**Source material:**

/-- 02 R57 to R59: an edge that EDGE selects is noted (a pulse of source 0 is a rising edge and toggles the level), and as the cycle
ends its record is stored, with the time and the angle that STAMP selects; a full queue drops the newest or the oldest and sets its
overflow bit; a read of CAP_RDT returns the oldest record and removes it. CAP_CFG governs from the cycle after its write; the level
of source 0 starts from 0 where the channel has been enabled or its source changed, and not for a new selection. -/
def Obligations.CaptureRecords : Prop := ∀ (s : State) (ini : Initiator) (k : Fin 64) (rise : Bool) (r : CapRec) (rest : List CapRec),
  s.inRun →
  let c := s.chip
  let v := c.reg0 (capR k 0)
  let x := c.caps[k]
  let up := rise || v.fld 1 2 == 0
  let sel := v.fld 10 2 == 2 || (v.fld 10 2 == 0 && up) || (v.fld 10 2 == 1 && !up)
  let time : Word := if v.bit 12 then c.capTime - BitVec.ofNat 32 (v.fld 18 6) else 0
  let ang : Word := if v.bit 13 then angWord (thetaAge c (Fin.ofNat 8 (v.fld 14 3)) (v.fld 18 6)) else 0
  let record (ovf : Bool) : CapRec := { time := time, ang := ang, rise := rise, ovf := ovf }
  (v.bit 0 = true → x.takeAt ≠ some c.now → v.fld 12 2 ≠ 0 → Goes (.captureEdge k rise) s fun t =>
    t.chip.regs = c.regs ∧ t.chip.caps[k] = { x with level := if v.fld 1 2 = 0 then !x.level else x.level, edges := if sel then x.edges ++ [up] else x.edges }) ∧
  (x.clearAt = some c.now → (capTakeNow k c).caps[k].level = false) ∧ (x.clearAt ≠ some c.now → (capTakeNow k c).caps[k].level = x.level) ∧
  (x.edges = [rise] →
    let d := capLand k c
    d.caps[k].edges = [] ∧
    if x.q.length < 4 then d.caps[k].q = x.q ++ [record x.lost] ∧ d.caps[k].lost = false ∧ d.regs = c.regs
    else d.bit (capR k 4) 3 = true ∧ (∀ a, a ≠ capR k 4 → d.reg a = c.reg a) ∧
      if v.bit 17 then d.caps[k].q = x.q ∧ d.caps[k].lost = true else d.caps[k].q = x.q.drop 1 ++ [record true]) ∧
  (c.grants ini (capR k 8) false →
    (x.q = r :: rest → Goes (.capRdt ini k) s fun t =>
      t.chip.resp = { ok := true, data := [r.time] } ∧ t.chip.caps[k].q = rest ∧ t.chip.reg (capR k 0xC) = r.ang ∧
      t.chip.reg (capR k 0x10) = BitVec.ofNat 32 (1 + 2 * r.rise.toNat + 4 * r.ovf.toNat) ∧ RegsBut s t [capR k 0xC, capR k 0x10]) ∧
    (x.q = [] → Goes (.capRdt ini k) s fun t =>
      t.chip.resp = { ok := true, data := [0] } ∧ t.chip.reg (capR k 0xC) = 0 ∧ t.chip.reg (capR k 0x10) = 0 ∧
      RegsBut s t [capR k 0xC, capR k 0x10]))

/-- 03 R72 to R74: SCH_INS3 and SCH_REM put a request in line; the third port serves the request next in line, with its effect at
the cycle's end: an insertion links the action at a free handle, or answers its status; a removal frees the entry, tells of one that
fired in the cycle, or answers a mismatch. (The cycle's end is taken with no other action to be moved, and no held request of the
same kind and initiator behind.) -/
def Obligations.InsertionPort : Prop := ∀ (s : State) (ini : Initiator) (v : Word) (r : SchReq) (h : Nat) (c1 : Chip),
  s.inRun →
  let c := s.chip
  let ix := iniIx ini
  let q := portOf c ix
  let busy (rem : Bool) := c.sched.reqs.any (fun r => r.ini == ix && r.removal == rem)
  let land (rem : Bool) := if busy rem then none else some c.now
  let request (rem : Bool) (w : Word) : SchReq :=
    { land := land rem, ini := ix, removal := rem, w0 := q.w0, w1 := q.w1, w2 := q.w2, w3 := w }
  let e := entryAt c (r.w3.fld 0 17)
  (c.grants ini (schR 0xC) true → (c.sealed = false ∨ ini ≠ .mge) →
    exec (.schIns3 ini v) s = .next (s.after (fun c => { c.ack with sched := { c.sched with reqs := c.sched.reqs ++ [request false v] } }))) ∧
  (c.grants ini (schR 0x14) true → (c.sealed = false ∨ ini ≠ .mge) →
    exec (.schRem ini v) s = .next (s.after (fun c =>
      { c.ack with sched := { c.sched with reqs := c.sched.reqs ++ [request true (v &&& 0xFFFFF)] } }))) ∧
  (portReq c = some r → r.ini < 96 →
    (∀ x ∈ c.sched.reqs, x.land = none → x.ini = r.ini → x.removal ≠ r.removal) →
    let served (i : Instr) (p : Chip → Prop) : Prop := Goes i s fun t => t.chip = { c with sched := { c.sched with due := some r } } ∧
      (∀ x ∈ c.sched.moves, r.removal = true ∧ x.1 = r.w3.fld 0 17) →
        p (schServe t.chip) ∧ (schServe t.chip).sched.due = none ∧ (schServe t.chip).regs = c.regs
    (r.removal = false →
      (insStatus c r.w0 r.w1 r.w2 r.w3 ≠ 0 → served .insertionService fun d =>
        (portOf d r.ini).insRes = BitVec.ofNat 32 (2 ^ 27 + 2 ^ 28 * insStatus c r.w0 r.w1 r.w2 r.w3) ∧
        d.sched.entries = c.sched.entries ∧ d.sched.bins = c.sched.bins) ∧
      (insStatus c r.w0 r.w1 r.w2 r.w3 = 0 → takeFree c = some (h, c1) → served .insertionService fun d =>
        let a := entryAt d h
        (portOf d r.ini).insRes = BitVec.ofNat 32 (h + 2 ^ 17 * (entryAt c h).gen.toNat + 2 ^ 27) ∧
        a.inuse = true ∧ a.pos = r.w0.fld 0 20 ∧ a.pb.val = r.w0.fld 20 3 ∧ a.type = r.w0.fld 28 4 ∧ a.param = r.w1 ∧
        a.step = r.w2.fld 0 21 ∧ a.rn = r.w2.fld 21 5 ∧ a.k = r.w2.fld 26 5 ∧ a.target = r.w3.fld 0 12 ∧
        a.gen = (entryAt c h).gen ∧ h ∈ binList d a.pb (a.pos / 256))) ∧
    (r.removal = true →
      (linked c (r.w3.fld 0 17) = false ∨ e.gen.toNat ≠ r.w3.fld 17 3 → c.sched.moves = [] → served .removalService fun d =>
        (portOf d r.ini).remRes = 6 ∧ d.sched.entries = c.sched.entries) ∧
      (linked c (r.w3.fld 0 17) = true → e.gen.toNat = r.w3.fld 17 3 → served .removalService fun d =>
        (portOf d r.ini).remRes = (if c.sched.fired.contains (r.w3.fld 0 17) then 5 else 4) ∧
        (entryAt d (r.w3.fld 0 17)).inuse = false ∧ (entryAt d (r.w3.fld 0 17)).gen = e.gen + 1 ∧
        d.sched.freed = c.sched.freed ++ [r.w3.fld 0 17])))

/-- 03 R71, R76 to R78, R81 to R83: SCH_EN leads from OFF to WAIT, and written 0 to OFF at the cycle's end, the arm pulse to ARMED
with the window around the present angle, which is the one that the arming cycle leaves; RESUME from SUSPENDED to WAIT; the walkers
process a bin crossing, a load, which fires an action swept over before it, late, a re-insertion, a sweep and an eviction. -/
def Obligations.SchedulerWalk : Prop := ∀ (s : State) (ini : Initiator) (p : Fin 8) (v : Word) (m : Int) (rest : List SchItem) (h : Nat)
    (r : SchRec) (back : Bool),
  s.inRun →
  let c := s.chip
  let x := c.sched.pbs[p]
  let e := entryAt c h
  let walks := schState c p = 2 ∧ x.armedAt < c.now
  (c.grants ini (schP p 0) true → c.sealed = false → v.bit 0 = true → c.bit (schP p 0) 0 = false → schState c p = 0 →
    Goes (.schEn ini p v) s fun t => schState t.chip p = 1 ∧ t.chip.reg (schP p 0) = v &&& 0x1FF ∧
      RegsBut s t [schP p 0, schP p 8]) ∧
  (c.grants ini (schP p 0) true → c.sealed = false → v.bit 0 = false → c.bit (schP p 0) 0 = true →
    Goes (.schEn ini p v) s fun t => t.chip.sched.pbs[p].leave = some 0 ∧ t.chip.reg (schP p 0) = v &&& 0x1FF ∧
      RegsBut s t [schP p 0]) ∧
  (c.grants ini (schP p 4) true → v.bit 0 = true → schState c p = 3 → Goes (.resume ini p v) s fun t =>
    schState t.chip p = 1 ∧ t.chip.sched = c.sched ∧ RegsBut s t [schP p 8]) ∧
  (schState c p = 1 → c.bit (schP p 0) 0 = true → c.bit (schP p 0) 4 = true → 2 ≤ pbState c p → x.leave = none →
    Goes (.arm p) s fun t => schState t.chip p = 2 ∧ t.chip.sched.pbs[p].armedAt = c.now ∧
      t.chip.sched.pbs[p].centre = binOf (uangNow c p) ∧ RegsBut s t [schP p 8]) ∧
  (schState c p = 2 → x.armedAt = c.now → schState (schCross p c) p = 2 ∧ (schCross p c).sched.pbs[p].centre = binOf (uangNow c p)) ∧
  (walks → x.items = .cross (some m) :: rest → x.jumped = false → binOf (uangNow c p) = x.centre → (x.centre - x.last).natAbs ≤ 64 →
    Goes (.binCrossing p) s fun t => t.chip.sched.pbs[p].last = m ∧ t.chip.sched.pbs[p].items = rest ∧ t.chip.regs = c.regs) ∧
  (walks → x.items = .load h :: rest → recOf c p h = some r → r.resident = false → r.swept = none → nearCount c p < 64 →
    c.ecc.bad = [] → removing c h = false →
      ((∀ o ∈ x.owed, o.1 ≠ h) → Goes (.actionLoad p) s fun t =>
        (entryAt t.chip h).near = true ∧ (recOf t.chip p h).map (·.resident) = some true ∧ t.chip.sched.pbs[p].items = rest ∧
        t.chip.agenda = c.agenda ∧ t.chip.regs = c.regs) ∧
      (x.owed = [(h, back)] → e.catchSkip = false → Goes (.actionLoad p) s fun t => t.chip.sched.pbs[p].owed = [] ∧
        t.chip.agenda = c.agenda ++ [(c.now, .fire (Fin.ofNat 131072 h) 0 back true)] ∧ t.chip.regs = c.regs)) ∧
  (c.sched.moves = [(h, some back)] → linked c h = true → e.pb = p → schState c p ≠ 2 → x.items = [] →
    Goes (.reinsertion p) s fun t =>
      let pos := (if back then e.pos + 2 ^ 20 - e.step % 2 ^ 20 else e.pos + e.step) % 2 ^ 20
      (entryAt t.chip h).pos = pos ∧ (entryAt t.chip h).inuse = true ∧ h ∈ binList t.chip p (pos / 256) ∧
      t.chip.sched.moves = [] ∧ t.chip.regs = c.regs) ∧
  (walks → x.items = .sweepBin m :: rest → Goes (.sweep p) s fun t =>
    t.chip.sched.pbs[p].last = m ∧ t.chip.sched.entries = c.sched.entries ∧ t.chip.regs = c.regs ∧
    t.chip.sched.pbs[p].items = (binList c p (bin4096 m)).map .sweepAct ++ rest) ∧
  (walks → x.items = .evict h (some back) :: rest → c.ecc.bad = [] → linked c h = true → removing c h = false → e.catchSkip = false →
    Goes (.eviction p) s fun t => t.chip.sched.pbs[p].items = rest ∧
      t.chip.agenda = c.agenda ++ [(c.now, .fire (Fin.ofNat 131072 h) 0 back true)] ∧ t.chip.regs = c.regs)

**Problem:** Beginning at the first line above, repeat exactly until the line containing "let up := rise || v.fld 1 2 == 0", which is included.

**Output of the exercise:**
/-- 02 R57 to R59: an edge that EDGE selects is noted (a pulse of source 0 is a rising edge and toggles the level), and as the cycle
ends its record is stored, with the time and the angle that STAMP selects; a full queue drops the newest or the oldest and sets its
overflow bit; a read of CAP_RDT returns the oldest record and removes it. CAP_CFG governs from the cycle after its write; the level
of source 0 starts from 0 where the channel has been enabled or its source changed, and not for a new selection. -/
def Obligations.CaptureRecords : Prop := ∀ (s : State) (ini : Initiator) (k : Fin 64) (rise : Bool) (r : CapRec) (rest : List CapRec),
  s.inRun →
  let c := s.chip
  let v := c.reg0 (capR k 0)
  let x := c.caps[k]
  let up := rise || v.fld 1 2 == 0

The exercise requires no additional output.